FW: eigen-vector-value-problem

["Daniel Lozier" <lozier@nist.gov>]

Editor's Note:  I regret the delay in posting this message, and
hope it has caused no serious inconvenience. -- Dan Lozier

-----Original Message-----
From: Vadim Kuznetsov [mailto:vadim@amsta.leeds.ac.uk]
Sent: Thursday, March 08, 2001 10:53 AM
To: Dan Lozier
Subject: eigen-vector-value-problem

Dear Dan,
       I would like this question to be posted to the opsf list.
Thanks.
Regards,
                    Vadim

I want to ask for opinions about one `strange spectral problem'
where, in a sense, the spectrum is the same as the eigenvalues. 
Let us call this thing an `eigen-vector-value-problem'.

Technically, one solves the following system of n equations:

(*)         \sum_k  A_{ijk} x_k = x_i x_j,        i,j,k=1,...,n,
 
assuming that it is compatible.
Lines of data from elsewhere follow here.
/-- O40. Messages and datagrams: a command message runs at its target or goes on, a reply leaves by its return tag, held
messages go after 1 ms and tags after 10 s, fragments are joined or dropped after 1 ms, and ICMPv6 is answered
(R167, R386, R387, R454). -/
def Obligations.MessagesAndDatagrams : Prop :=
  (∀ (n d : Nat) (f : BitVec 8) (t : Word) (b : Bytes) (s : State), let u := begin_ n s
    carries d u = true →
    (bit f.toNat 1 = false → exec (.commandMessageArrival n d f t b) s = .next (commandArrived d f.toNat t b u)) ∧
    (∀ c, bit f.toNat 1 = true → readCut b = some c → exec (.commandMessageArrival n d f t b) s = .next (takeCut d c u))) ∧
  (∀ (d : Nat) (t : Word) (b : Bytes) (s : State), carries d s = true → s.build.hub = true → 32 ≤ b.length →
    bit (rd b 28 4) 31 = true ∨ reservedSlot (slotOf (bits (rd b 28 4) 0 18)) = false →
    (bits t.toNat 0 16 = hubAddr s → exec (.replyMessageArrival d t b) s = .next (returnByTag (rd b 4 4) (b.drop 8) s.fresh)) ∧
    (bits t.toNat 0 16 ≠ hubAddr s →
      exec (.replyMessageArrival d t b) s = .next (forwardMsg { kind := 2, type := 0x21, flags := 1, target := t, body := b } s.fresh))) ∧
  (∀ (h : Held) (r : List Held) (s : State), s.net.held = h :: r →
    let u := advanceCycles (h.at_ + 1000000) s.fresh
    exec .commandHoldTimeout s = .next ((s.net.held.filter fun h => h.at_ + 1000000 ≤ u.pwr.cycles).foldl (fun s h => answerHeld h.msg s)
      { u with net := { u.net with held := s.net.held.filter fun h => u.pwr.cycles < h.at_ + 1000000 } })) ∧
  (∀ (k : Nat) (t : Machine.Tag) (s : State), s.net.tags.find? (·.tag == k) = some t →
    let u := advanceCycles (t.at_ + 10000000000) s.fresh
    exec (.returnTagExpiry k) s = .next { u with net := { u.net with tags := u.net.tags.filter (·.tag != k) } }) ∧
  (∀ (n : Nat) (src : Endpoint) (f : Fragment) (p : Bytes) (s : State), let u := begin_ n s
    working u = true → u.build.hub = true →
    exec (.managementDatagram n src none p) s = .next (takeDatagram src p u) ∧ exec (.managementDatagram n src (some f) p) s = .next (takeFragment src f p u)) ∧
  (∀ (src : Endpoint) (k : Nat) (x : Reassembly) (s : State), s.net.reasm.find? (fun x => x.src == src && x.ident == k) = some x →
    let u := advanceCycles (x.at_ + 1000000) s.fresh
    exec (.fragmentReassemblyTimeout src k) s = .next { u with net := { u.net with
      discarded := u.net.discarded + 1, reasm := u.net.reasm.filter fun x => !(x.src == src && x.ident == k) } }) ∧
  (∀ s : State, working s = true → s.build.hub = true →
    (∀ src data, exec (.icmpv6Message (.echo src data)) s = .next { s with out := [.icmp src true data] }) ∧
    (∀ src, exec (.icmpv6Message (.solicit src s.cfg.ipv6)) s = .next { s with out := [.icmp src false (s.cfg.ipv6 ++ s.cfg.mac)] }) ∧
    (∀ a m, exec (.icmpv6Message (.advert a m)) s = .next { s with out := [], net := { s.net with neighbours := s.net.neighbours.filter (·.1 != a) ++ [(a, m)] } }) ∧
    exec (.icmpv6Message .other) s = .next { s with out := [], net := { s.net with badFrames := s.net.badFrames + 1 } })

/-- O41. A packet with a session's trailer is executed once (R383): above the highest executed sequence H it runs and H
becomes its sequence; with a cached sequence and trailer it is answered from the cache and nothing runs; otherwise the
answer is REPLAY_WINDOW. A packet with another trailer is refused with AUTH_FAIL and nothing runs. -/
def Obligations.PacketsAreExecutedOnce : Prop :=
  ∀ (path : Path) (pkt : Bytes) (s : State) (x : Session), let len := rd pkt 12 4; let body := slice pkt 16 len; let trailer := slice pkt (16 + len) 16
    let r : Request := { after := 0, path := path, session := rd pkt 4 2, version := byteAt pkt 0, seq := rd pkt 8 4, body := readTlvs len body }
    pkt.length = 32 + len → len % 4 = 0 → len ≤ 2016 → (byteAt pkt 0 = 1 ∨ byteAt pkt 0 = 2) → s.sec.boundary ≠ .selfTest → s.sec.boundary ≠ .error →
    rd pkt 4 2 ≠ 0 → sessionOf (rd pkt 4 2) s = some x → s.time.now ≤ x.notAfter →
    let own := trailerOf x.key (targetBlock s) (pkt.take 16) body
    (own ≠ trailer → takePacket path pkt s = answerEarly 4 stAuth path pkt s) ∧
    (own = trailer → x.h < r.seq → takePacket path pkt s = executePacket (rd pkt 2 2) r pkt
      (setSession x.id (fun k => { k with h := r.seq, cache := lastN 64 (k.cache ++ [⟨r.seq, trailer, 0, none, true⟩]) }) s)) ∧
    (own = trailer → r.seq ≤ x.h → ∀ c, x.cache.find? (·.seq == r.seq) = some c → c.trailer = trailer →
      takePacket path pkt s = answerRepeat c (rd pkt 2 2) r s) ∧
    (own = trailer → r.seq ≤ x.h → (∀ c, x.cache.find? (·.seq == r.seq) = some c → c.trailer ≠ trailer) →
      takePacket path pkt s = answerPlain (some x.key) (rd pkt 2 2) r (refuse stReplay) (countRefusal 5 path s))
Compatibility can be rephrased
as the commutativity of the matrices A_{i..} and of the matrices
A_{.j.} collected from the tensor A_{ijk}. Anyway, it is assumed.

HOW TO SOLVE SUCH (QUADRATIC?) PROBLEMS EFFECTIVELY?
ON COMPUTER?

Notice that spectrum here is `the same' as eigenvalues, therefore
for a given A we have to find only the vector x.

(*) can be realized as either (inverted) linearization problem or,
when n=infinity and the operator A acts in some functional space,
as a product formula for a special function.

So, my question can also be changed to the following: How to use
product formulas for producing effective numerical methods for
calculating the special fuction itself?  After all (*) is a very
particular spectral problem and one (maybe) can use this fact to 
invent a fast numerical algorithm in order to calculate x. Notice
that x can be out of the hypergeometric class, so that a problem
of its calculation can be very non-trivial task.